分散式檢查點 (DCP) 入門¶

建立於：2023 年 10 月 02 日 | 最後更新：2024 年 10 月 30 日 | 最後驗證：2024 年 11 月 05 日

作者：Iris Zhang、Rodrigo Kumpera、Chien-Chin Huang、Lucas Pasqualin

注意

在 github 中檢視和編輯此教學。

先決條件

在分散式訓練期間檢查 AI 模型可能具有挑戰性，因為參數和梯度在訓練器之間進行分割，並且當您恢復訓練時，可用的訓練器數量可能會發生變化。 Pytorch 分散式檢查點 (DCP) 可以幫助簡化此過程。

在本教學中，我們展示如何將 DCP API 與簡單的 FSDP 包裝模型一起使用。

DCP 如何運作¶

torch.distributed.checkpoint() 允許從多個排名並行儲存和載入模型。您可以使用此模組並行儲存到任意數量的排名，然後在載入時重新分片到不同的叢集拓撲。

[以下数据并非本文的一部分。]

-- ==== Sys2Proof/Laws/PerInstr.lean ====
section
/-! SUPPORT. For every constructor of `Instr`: its encoding is covered by its own row of
`opcode_table.json` (`30_encoding.md` rules R63, R64, R67). -/

namespace Sys2Proof.Laws.TableRow

/-- A row of the opcode table: the mask and the match of an operation word, or the value of a symbol. -/
inductive Row where
  | opw (mask pattern : Byte)
  | sym (b : Bool)
  deriving DecidableEq, Repr

/-- Does a row cover a code? -/
def Row.covers : Row → Code → Bool
  | .opw mask pattern, .opw w => w &&& mask == pattern
  | .sym b, .sym c => b == c
  | .opw _ _, .sym _ => false
  | .sym _, .opw _ => false

/-- The row of each constructor, as the table has it. -/
def rowOf : Instr → Row
  | .moveMy => .opw 0xFF 0x11
  | .moveUp => .opw 0xFF 0x12
  | .moveDown => .opw 0xFF 0x14
  | .moveProgram => .opw 0xFF 0x18
  | .buildMy => .opw 0xFF 0x21
  | .buildUp => .opw 0xFF 0x22
  | .buildDown => .opw 0xFF 0x24
  | .buildProgram => .opw 0xFF 0x28
  | .txFirst => .opw 0xFF 0x32
  | .txRepeat => .opw 0xFF 0x37
  | .txInvalid _ => .opw 0xF0 0x30
  | .load => .opw 0xFF 0x40
  | .save => .opw 0xFF 0x50
  | .man0 => .sym false
  | .man1 => .sym true

/-- The encoding of a well-formed instruction is covered by its row. -/
def Statement (i : Instr) : Prop := i.wellFormed = true → (rowOf i).covers (encode i) = true

theorem moveMy : Statement .moveMy := fun _ => rfl
theorem moveUp : Statement .moveUp := fun _ => rfl
theorem moveDown : Statement .moveDown := fun _ => rfl
theorem moveProgram : Statement .moveProgram := fun _ => rfl
theorem buildMy : Statement .buildMy := fun _ => rfl
theorem buildUp : Statement .buildUp := fun _ => rfl
theorem buildDown : Statement .buildDown := fun _ => rfl
theorem buildProgram : Statement .buildProgram := fun _ => rfl
theorem txFirst : Statement .txFirst := fun _ => rfl
theorem txRepeat : Statement .txRepeat := fun _ => rfl
theorem txInvalid (n : Nibble) : Statement (.txInvalid n) := by
  intro _
  revert n
  decide
theorem load : Statement .load := fun _ => rfl
theorem save : Statement .save := fun _ => rfl
theorem man0 : Statement .man0 := fun _ => rfl
theorem man1 : Statement .man1 := fun _ => rfl

end Sys2Proof.Laws.TableRow
end

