/-- Settles O2: the cases of the decoder exclude each other; the count is over the 256 words. -/
theorem decoderClassifiesEveryWord : Obligations.DecoderClassifiesEveryWord := by
  refine ⟨fun w n => decode_eq_txInvalid_iff, fun w => ?_, fun w => decode_eq_reservedWord_iff, by decide +kernel⟩
  rw [decode_eq_badCommand_iff, forall_ne_code_iff]
  rfl

/-- Settles O1, by evaluating the decoder on the sixteen codes. -/
theorem writtenOutWordsDecode : Obligations.WrittenOutWordsDecode := by
  unfold Obligations.WrittenOutWordsDecode
  decide

/-! ### The encoder -/

theorem wellFormed_txInvalid {n : Nibble} : (Instr.txInvalid n).wellFormed = true ↔ n ≠ 2 ∧ n ≠ 7 := by
  simp [Instr.wellFormed, Config.nSyncFirst, Config.nSyncRepeat]

@[simp] theorem wellFormed_moveInstr (c : CommandCode) : (moveInstr c).wellFormed = true := by cases c <;> rfl

@[simp] theorem wellFormed_buildInstr (c : CommandCode) : (buildInstr c).wellFormed = true := by cases c <;> rfl

@[simp] theorem encode_moveInstr (c : CommandCode) : encode (moveInstr c) = .opw (mkOpw 1 c.code) := by
  cases c <;> rfl

@[simp] theorem encode_buildInstr (c : CommandCode) : encode (buildInstr c) = .opw (mkOpw 2 c.code) := by
  cases c <;> rfl

/-- Decoding an encoding: only the sync count of TX.INVALID can be wrong (rules R64, R68). -/
theorem decodeCode_encode {i : Instr} (hi : i.wellFormed = true) : decodeCode (encode i) = .ok i := by
  cases i with
  | txInvalid n => exact decode_eq_txInvalid_iff.2 ⟨opwSel_mkOpw 3 n, opwArg_mkOpw 3 n, wellFormed_txInvalid.1 hi⟩
  | _ => rfl

/-- An operation word that decodes is the encoding of a well-formed instruction. -/
theorem encode_of_decode {w : Byte} {i : Instr} (h : decode w = .ok i) :
    i.wellFormed = true ∧ encode i = .opw w := by
  have word : ∀ {sel arg}, opwSel w = sel → opwArg w = arg → Code.opw (mkOpw sel arg) = .opw w :=
    fun hs ha => congrArg Code.opw (mkOpw_eq_of_fields hs ha)
  cases decode_cases w with
  | moves c hs ha hr =>
    cases h.symm.trans hr
    exact ⟨wellFormed_moveInstr c, (encode_moveInstr c).trans (word hs ha)⟩
  | builds c hs ha hr =>
    cases h.symm.trans hr
    exact ⟨wellFormed_buildInstr c, (encode_buildInstr c).trans (word hs ha)⟩
  | transmitsFirst hs ha hr => cases h.symm.trans hr; exact ⟨rfl, word hs ha⟩
  | transmitsRepeat hs ha hr => cases h.symm.trans hr; exact ⟨rfl, word hs ha⟩
  | invalidCount hs h2 h7 hr =>
    cases h.symm.trans hr
    exact ⟨wellFormed_txInvalid.2 ⟨h2, h7⟩, word hs rfl⟩
  | loads hs ha hr => cases h.symm.trans hr; exact ⟨rfl, word hs ha⟩
  | saves hs ha hr => cases h.symm.trans hr; exact ⟨rfl, word hs ha⟩
  | badCommand hs ha hr => cases h.symm.trans hr
  | reserved hs hr => cases h.symm.trans hr

/-- Settles O3: by the instruction in one direction, by the cases of the decoder in the other. -/
theorem encodeDecodeRoundTrip : Obligations.EncodeDecodeRoundTrip := by
  refine ⟨fun i => decodeCode_encode, fun c i h => ?_⟩
  cases c with
  | opw w => exact encode_of_decode h
  | sym b => cases b <;> cases h <;> exact ⟨rfl, rfl⟩

/-! ### Command names -/

/-- A first byte that is none of the six letters names MY (rule R76). -/
theorem resolve_cons_of_ne {c : Byte} (text : List Byte) (hU : c ≠ 0x55) (hu : c ≠ 0x75) (hD : c ≠ 0x44)
    (hd : c ≠ 0x64) (hP : c ≠ 0x50) (hp : c ≠ 0x70) : resolve (c :: text) = .my :=
  calc resolve (c :: text)
    _ = _ := if_neg (not_or.2 ⟨hU, hu⟩)
    _ = _ := if_neg (not_or.2 ⟨hD, hd⟩)
    _ = .my := if_neg (not_or.2 ⟨hP, hp⟩)

/-- The word of a named move, from the table of selectors (rules R63, R77). -/
theorem moveWord_eq_or (text : List Byte) : moveWord text = 0x10 ||| (resolve text).code.setWidth 8 := by
  unfold moveWord
  cases resolve text <;> rfl

/-- Settles O4: the first byte decides by the tests of rule R76 in their order. -/
theorem commandTextResolves : Obligations.CommandTextResolves := by
  refine ⟨rfl, fun c text => ⟨?_, ?_, ?_, resolve_cons_of_ne text⟩,
    fun text => ⟨decode_moveWord text, moveWord_eq_or text⟩⟩
  · rintro (rfl | rfl) <;> rfl
  · rintro (rfl | rfl) <;> rfl
  · rintro (rfl | rfl) <;> rfl

/-! ### The word on the request port -/

variable {s : State}

/-- An idle block takes the word a waiting host presents (rule R215). -/
theorem step_opw {w : Byte} {rest : List Input} (hi : s.inputs = .opw w :: rest) (hb : s.busy = false) :
    step s = present w { s with inputs := rest } := by
  simp [step, hi, takeInput, hb]

/-- A row of eight bits is read by the decoder of operation words (rules R62, R74). -/
theorem decode_of_decodeTableWord {w : Nat} {i : Instr} (h : decodeTableWord 8 w = some i) :
    decode (BitVec.ofNat 8 w) = .ok i := by
  by_cases hw : 256 ≤ w
  · simp [decodeTableWord, hw] at h
  cases hd : decode (BitVec.ofNat 8 w) with
  | error r => simp [decodeTableWord, hw, hd, Except.toOption] at h
  | ok j => simpa [decodeTableWord, hw, hd, Except.toOption] using h

/-- Settles O45: the block takes the word placed at the head of its inputs, which leaves the state itself. -/
theorem fetchedWordIsPerformed : Obligations.FetchedWordIsPerformed := by
  intro s w i ⟨hf, hb⟩ hd
  exact (step_opw (s := putWord (BitVec.ofNat 8 w) s) rfl hb).trans
    (present_ok hf hb (decode_of_decodeTableWord hd))

end Sys2Proof.Machine
end

section
/-! Scope: the rolling-code store: what SAVE leaves, and the frame of every operation (rules R44, R90, R91, R100,
R130, R140, R160). -/

namespace Sys2Proof.Machine

variable {s t : State}

/-! ### SAVE -/

/-- A write of the slot leaves every byte outside it (rule R44). -/
theorem SlotWritten.read_outside {v : Word} (h : SlotWritten v s t) {x : Nat}
    (hx : x < slotAddr s.cfg ∨ slotAddr s.cfg + 4 ≤ x) : t.nv.read x = s.nv.read x := by
  rw [h.nv, read_slotWrite_outside _ _ _ _ _ hx]

theorem slotWritten_memWrite (v : Word) (s : State) : SlotWritten v s (memWrite v s) := ⟨rfl, rfl⟩

/-- Settles O16: on a ready block SAVE is the write of `RC` to the slot. -/
theorem saveCompletes : Obligations.SaveCompletes := fun s hr =>
  ⟨memWrite s.rc s, exec_save hr, rfl, slotOf_memWrite s.rc s,
    fun _ hx => (slotWritten_memWrite s.rc s).read_outside hx⟩

/-! ### The frame of every operation -/

section startFrame
variable (n : Nibble) (s : State)
@[simp] theorem startFrame_f : (startFrame n s).f = s.f := rfl
@[simp] theorem startFrame_fv : (startFrame n s).fv = s.fv := rfl
@[simp] theorem startFrame_cmd : (startFrame n s).cmd = s.cmd := rfl
@[simp] theorem startFrame_rc : (startFrame n s).rc = s.rc := rfl
@[simp] theorem startFrame_line : (startFrame n s).line = s.line := rfl
@[simp] theorem startFrame_timer : (startFrame n s).timer = s.timer := rfl
@[simp] theorem startFrame_fcause : (startFrame n s).fcause = s.fcause := rfl
@[simp] theorem startFrame_finfo : (startFrame n s).finfo = s.finfo := rfl
end startFrame

section manSymbol
variable (b : Bool) (s : State)
@[simp] theorem manSymbol_f : (manSymbol b s).f = s.f := rfl
@[simp] theorem manSymbol_fv : (manSymbol b s).fv = s.fv := rfl
@[simp] theorem manSymbol_cmd : (manSymbol b s).cmd = s.cmd := rfl
@[simp] theorem manSymbol_rc : (manSymbol b s).rc = s.rc := rfl
@[simp] theorem manSymbol_fcause : (manSymbol b s).fcause = s.fcause := rfl
@[simp] theorem manSymbol_finfo : (manSymbol b s).finfo = s.finfo := rfl
end manSymbol

/-- Only MOVE and BUILD make a frame; of the others only LOAD writes `RC` and only SAVE the store (rules R90,
R91, R100, R160). -/
theorem exec_keeps_frame {i : Instr} (h : exec i s = .next t) (hi : ∀ c, i ≠ moveInstr c ∧ i ≠ buildInstr c) :
    (t.f = s.f ∧ t.fv = s.fv ∧ t.cmd = s.cmd) ∧ (i ≠ .load → t.rc = s.rc) ∧ (i ≠ .save → t.nv = s.nv) := by
  cases exec_cases h with
  | moves c he => exact absurd he (hi c).1
  | builds c he => exact absurd he (hi c).2
  | raises n he hr hn ht => simp [ht]
  | transmits n he hr hn hv ht => simp [ht]
  | loads he hr ht => simp [ht, he]
  | saves he hr ht => simp [ht, he]
  | sends b he ht => simp [ht]

/-- No operation writes a byte outside the block's own slot (rule R92). -/
theorem exec_keeps_read_outside {i : Instr} (h : exec i s = .next t) {x : Nat}
    (hx : x < slotAddr s.cfg ∨ slotAddr s.cfg + 4 ≤ x) : t.nv.read x = s.nv.read x := by
  rcases exec_store h with hnv | ⟨v, hw⟩
  · rw [hnv]
  · exact hw.read_outside hx

/-- Only MAN.0 and MAN.1 drive the line and start a wait: TX and MOVE do so in their later steps (rules R121, R122,
R141). -/
theorem exec_keeps_line_timer {i : Instr} (h : exec i s = .next t) (h0 : i ≠ .man0) (h1 : i ≠ .man1) :
    t.line = s.line ∧ t.timer = s.timer := by
  cases exec_cases h with
  | moves c hi hr ht => simp [ht]
  | builds c hi hr ht => simp [ht]
  | raises n hi hr hn ht => simp [ht]
  | transmits n hi hr hn hv ht => simp [ht]
  | loads hi hr ht => simp [ht]
  | saves hi hr ht => simp [ht]
  | sends b hi =>
    cases b with
    | false => exact absurd hi h0
    | true => exact absurd hi h1

/-- Only TX.INVALID writes the fault registers (rules R140, R185). -/
theorem exec_keeps_fault {i : Instr} (h : exec i s = .next t) (hi : ∀ n, i ≠ .txInvalid n) :
    t.fault = s.fault ∧ t.fcause = s.fcause ∧ t.finfo = s.finfo := by
  cases exec_cases h with
  | raises n he => exact absurd he (hi n)
  | moves c he hr ht => simp [ht]
  | builds c he hr ht => simp [ht]
  | transmits n he hr hn hv ht => simp [ht]
  | loads he hr ht => simp [ht]
  | saves he hr ht => simp [ht]
  | sends b he ht => simp [ht]

/-- Settles O54, clause by clause: which operations write a group of fields is read off the effect of each. -/
theorem operationFrames : Obligations.OperationFrames := by
  intro i s t h
  refine ⟨exec_keeps_addr_cfg_inputs h, fun hi => ?_, fun hi => ?_, fun hi hs x => ?_,
    fun _ hx => exec_keeps_read_outside h hx, exec_keeps_line_timer h, exec_keeps_fault h⟩
  all_goals obtain ⟨hframe, hrc, hnv⟩ := exec_keeps_frame h hi
  · exact hframe
  · exact hrc
  · rw [hnv hs]

end Sys2Proof.Machine
end

section
/-! Scope: the frame builder: the key byte, the fields of the plain frame and its checksum, obfuscation and its
inverse, and what a frame determines (rules R101 to R119). -/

此外，透過使用 torch.distributed.checkpoint.state_dict() 中的模組，DCP 提供了在分散式設定中優雅處理 state_dict 產生和載入的支援。這包括管理跨模型和最佳化器的完全限定名稱 (FQN) 映射，以及設定 PyTorch 提供的平行處理的預設參數。

DCP 在一些重要方面與 torch.save() 和 torch.load() 不同

它為每個檢查點產生多個檔案，每個排名至少一個。
它以原地方式運作，這表示模型應首先分配其資料，而 DCP 會改為使用該儲存空間。
DCP 提供對 Stateful 物件的特殊處理（正式定義在 torch.distributed.checkpoint.stateful 中），如果定義了 state_dict 和 load_state_dict 方法，則會自動呼叫它們。

注意

本教學中的程式碼在 8-GPU 伺服器上執行，但可以輕鬆地推廣到其他環境。

如何使用 DCP¶

在這裡，我們使用以 FSDP 包裝的玩具模型來進行示範。同樣地，API 和邏輯可以應用於更大的模型以進行檢查點。

儲存¶

現在，讓我們建立一個玩具模組，用 FSDP 包裝它，用一些虛擬輸入資料餵給它，然後儲存它。

import os

import torch
import torch.distributed as dist
import torch.distributed.checkpoint as dcp
import torch.multiprocessing as mp
import torch.nn as nn

from torch.distributed.fsdp import FullyShardedDataParallel as FSDP
from torch.distributed.checkpoint.state_dict import get_state_dict, set_state_dict
from torch.distributed.checkpoint.stateful import Stateful
from torch.distributed.fsdp.fully_sharded_data_parallel import StateDictType

CHECKPOINT_DIR = "checkpoint"


class AppState(Stateful):
    """This is a useful wrapper for checkpointing the Application State. Since this object is compliant
    with the Stateful protocol, DCP will automatically call state_dict/load_stat_dict as needed in the
    dcp.save/load APIs.

    Note: We take advantage of this wrapper to hande calling distributed state dict methods on the model
    and optimizer.
    """

    def __init__(self, model, optimizer=None):
        self.model = model
        self.optimizer = optimizer

    def state_dict(self):
        # this line automatically manages FSDP FQN's, as well as sets the default state dict type to FSDP.SHARDED_STATE_DICT
        model_state_dict, optimizer_state_dict = get_state_dict(self.model, self.optimizer)
        return {
            "model": model_state_dict,
            "optim": optimizer_state_dict
        }

    def load_state_dict(self, state_dict):
        # sets our state dicts on the model and optimizer, now that we've loaded
        set_state_dict(
            self.model,
            self.optimizer,
            model_state_dict=state_dict["model"],
            optim_state_dict=state_dict["optim"]
        )

class ToyModel(nn.Module):
    def __init__(self):
        super(ToyModel, self).__init__()
        self.net1 = nn.Linear(16, 16)
        self.relu = nn.ReLU()
        self.net2 = nn.Linear(16, 8)

    def forward(self, x):
        return self.net2(self.relu(self.net1(x)))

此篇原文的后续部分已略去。